What needs to be done: Using the records below, repeat exactly the lines from the one holding "def State.haltedWord (s" through the one holding "else if e.base = 0x9840", both ends included, and no others.

━━ Entries provided

-- ==== Sys2Proof/Machine/Dict.lean ====
section
/-! DEFINITION. What a read of a dictionary entry returns (R443, R445): the entries that the state computes, and those of
fused-off dies. -/

namespace Sys2Proof.Machine

/-- The state codes of a core's four contexts (R138, R149). -/
def State.ctxStateWord (s : State) (n : Nat) : Nat :=
  s.ctxCode n 0 + s.ctxCode n 1 <<< 4 + s.ctxCode n 2 <<< 8 + s.ctxCode n 3 <<< 12

/-- Context h of a core is halted, live or saved for the resident client (R437). -/
def State.ctxHalted (s : State) (n h : Nat) : Bool :=
  match s.saved.find? fun v => v.core == n && v.ctx == h && s.resident v.part == v.client with
  | some v => v.st.halted
  | none => (s.ctx n h).halted

/-- `dbg.halted` of a core (R440). -/
def State.haltedWord (s : State) (n : Nat) : Nat :=
  b2n (s.ctxHalted n 0) + 2 * b2n (s.ctxHalted n 1) + 4 * b2n (s.ctxHalted n 2) + 8 * b2n (s.ctxHalted n 3)

/-- What an entry of a fused-off die reads (R445). -/
def fusedValue (index : Nat) : Nat :=
  if index = 0x1010 then 1
  else if 0x9800 ≤ index ∧ index < 0x9840 then 0xFFFF
  else if 0x9880 ≤ index ∧ index < 0x98C0 then 1
  else 0

/-- The value of a defined entry as a read returns it, write-only entries apart. -/
def State.dictValue (s : State) (e : Entry) (index sub : Nat) : Nat :=
  match e.dieOf index sub with
  | some d =>
    let n := d * 256 + sub
    if s.fused d then fusedValue index
    else if e.base = 0x98C0 then s.ctxStateWord n
    else if e.base = 0x7040 then s.haltedWord n
    else if e.base = 0x9800 then s.physPos n
    else if e.base = 0x9840 then (if s.presented n then s.width n else 0)
    else if e.base = 0x9880 then (if s.presented n then s.reg index sub else setFld (s.reg index sub) 0 0 1)
    else s.reg index sub
  | none =>
    if index = 0x2000 ∧ sub = 4 then s.localNs
    else if e.base = 0x4000 ∧ sub = 4 then b2n (s.drained (index - 0x4000))
    else s.reg index sub

/-- A read by a principal with the given roles (R431, R443, R445): the status, and the value's bytes. -/
def State.dictRead (s : State) (roles index sub : Nat) : Status × Bytes :=
  match findEntry index sub with
  | none => (.accessDenied, [])
  | some e =>
    if !bit roles 0 then (.accessDenied, [])
    else if e.acc = .wo then (.ok, List.replicate e.ty.len 0#8)
    else if index = 0x7011 ∧ sub = 1 ∧ s.fw.forming.isSome then (.busy, [])
    else (.ok, natLe e.ty.len (s.dictValue e index sub))

/-- The pairs of index and sub-index that the configuration digest covers, ascending (R432). -/
def digestEntries : List (Nat × Nat × Entry) :=
  (List.range 65536).flatMap fun i => (List.range 256).filterMap fun k =>
    match findEntry i k with
    | some e => if e.acc == .rwl || e.pers == .persistent then some (i, k, e) else none
    | none => none

/-- The sequence that the configuration digest is taken over (R432). -/
def State.digestBytes (s : State) : Bytes :=
  digestEntries.flatMap fun e =>
    natLe 2 e.1 ++ natLe 1 e.2.1 ++ natLe 2 e.2.2.ty.len ++ natLe e.2.2.ty.len (s.dictValue e.2.2 e.1 e.2.1)

end Sys2Proof.Machine
end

━━━━

Problem solution:
def State.haltedWord (s : State) (n : Nat) : Nat :=
  b2n (s.ctxHalted n 0) + 2 * b2n (s.ctxHalted n 1) + 4 * b2n (s.ctxHalted n 2) + 8 * b2n (s.ctxHalted n 3)

/-- What an entry of a fused-off die reads (R445). -/
def fusedValue (index : Nat) : Nat :=
  if index = 0x1010 then 1
  else if 0x9800 ≤ index ∧ index < 0x9840 then 0xFFFF
  else if 0x9880 ≤ index ∧ index < 0x98C0 then 1
  else 0

/-- The value of a defined entry as a read returns it, write-only entries apart. -/
def State.dictValue (s : State) (e : Entry) (index sub : Nat) : Nat :=
  match e.dieOf index sub with
  | some d =>
    let n := d * 256 + sub
    if s.fused d then fusedValue index
    else if e.base = 0x98C0 then s.ctxStateWord n
    else if e.base = 0x7040 then s.haltedWord n
    else if e.base = 0x9800 then s.physPos n
    else if e.base = 0x9840 then (if s.presented n then s.width n else 0)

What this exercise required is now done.